TO DO - Going from the top of the data below, give again each line through the one containing "its fields. -/", both ends kept.

Records from a data collection:

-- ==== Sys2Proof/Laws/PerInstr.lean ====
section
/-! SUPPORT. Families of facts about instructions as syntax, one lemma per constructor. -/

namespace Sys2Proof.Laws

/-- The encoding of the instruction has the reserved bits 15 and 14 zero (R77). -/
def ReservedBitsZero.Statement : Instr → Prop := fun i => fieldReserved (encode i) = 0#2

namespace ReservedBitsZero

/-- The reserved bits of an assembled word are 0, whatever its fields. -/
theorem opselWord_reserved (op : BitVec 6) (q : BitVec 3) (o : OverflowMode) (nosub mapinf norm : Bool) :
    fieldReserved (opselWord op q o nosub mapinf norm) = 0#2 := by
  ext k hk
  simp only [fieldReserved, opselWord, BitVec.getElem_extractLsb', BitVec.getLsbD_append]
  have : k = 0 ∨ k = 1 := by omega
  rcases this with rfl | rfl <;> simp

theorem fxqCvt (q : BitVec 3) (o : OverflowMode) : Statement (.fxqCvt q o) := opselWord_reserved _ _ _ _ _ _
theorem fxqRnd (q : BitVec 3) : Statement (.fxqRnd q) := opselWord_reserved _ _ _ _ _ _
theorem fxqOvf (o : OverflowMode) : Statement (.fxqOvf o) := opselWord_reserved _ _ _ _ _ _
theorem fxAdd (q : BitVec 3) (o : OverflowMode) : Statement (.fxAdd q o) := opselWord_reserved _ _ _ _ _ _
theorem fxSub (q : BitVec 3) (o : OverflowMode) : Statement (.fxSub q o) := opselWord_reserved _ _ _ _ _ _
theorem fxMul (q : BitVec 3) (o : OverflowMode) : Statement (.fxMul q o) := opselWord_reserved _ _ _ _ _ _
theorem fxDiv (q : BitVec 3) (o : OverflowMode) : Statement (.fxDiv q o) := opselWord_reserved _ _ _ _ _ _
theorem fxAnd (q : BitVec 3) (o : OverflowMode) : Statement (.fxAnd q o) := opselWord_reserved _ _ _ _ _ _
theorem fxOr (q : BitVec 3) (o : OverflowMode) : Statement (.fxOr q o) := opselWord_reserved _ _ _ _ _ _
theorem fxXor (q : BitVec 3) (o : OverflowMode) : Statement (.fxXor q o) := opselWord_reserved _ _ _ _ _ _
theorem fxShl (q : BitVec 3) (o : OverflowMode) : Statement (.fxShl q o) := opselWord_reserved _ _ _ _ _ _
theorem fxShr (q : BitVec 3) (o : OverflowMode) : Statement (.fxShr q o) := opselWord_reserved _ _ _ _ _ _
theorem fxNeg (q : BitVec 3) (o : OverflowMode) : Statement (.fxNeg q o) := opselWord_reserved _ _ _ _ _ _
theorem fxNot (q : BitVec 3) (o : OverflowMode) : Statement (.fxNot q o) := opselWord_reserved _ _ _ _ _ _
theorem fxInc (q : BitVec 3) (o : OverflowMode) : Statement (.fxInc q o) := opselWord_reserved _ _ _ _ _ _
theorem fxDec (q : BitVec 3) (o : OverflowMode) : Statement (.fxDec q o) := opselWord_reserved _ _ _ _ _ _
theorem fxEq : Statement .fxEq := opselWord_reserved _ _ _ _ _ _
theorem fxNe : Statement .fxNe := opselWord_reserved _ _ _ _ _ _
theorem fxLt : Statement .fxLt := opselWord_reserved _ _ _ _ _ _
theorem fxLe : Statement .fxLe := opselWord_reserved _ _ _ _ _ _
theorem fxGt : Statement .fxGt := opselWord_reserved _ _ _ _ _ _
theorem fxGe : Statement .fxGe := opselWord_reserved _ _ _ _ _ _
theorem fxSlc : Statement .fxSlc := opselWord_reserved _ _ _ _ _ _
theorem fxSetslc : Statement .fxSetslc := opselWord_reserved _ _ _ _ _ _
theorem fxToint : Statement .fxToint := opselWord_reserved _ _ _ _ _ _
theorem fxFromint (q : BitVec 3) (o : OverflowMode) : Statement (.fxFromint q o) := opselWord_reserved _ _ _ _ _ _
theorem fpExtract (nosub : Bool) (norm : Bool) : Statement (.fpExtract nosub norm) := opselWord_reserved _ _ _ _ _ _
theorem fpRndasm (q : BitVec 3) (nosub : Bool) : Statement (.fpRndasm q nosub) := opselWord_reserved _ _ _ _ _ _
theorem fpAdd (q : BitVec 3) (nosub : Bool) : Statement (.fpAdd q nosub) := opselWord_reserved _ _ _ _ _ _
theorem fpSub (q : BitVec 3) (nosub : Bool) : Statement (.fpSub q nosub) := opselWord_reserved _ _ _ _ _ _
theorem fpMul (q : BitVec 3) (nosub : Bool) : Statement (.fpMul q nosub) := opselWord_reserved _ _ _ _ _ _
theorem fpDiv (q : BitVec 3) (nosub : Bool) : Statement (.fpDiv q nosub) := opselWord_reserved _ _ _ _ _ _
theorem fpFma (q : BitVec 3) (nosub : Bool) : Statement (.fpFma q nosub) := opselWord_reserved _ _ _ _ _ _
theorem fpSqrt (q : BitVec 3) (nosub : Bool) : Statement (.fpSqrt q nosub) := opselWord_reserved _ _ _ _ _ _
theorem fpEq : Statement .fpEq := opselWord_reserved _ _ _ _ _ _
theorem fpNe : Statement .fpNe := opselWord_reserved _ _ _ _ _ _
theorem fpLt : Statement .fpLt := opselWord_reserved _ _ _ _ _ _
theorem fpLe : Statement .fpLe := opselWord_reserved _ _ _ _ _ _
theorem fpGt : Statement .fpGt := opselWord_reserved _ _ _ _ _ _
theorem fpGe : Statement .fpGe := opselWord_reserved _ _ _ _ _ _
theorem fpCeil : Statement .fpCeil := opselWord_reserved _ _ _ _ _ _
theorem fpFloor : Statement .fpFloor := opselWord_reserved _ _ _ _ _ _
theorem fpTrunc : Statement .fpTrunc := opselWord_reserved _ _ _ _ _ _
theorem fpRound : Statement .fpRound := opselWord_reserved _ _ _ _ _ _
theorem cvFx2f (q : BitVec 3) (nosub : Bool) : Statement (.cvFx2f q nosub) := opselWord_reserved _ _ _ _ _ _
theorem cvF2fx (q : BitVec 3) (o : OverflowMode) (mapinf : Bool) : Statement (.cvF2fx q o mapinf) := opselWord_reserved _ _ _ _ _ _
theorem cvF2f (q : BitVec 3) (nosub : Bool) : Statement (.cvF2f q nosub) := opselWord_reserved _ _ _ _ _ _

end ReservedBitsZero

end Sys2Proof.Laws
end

RESULT FOR THIS TASK -
-- ==== Sys2Proof/Laws/PerInstr.lean ====
section
/-! SUPPORT. Families of facts about instructions as syntax, one lemma per constructor. -/

namespace Sys2Proof.Laws

/-- The encoding of the instruction has the reserved bits 15 and 14 zero (R77). -/
def ReservedBitsZero.Statement : Instr → Prop := fun i => fieldReserved (encode i) = 0#2

namespace ReservedBitsZero

/-- The reserved bits of an assembled word are 0, whatever its fields. -/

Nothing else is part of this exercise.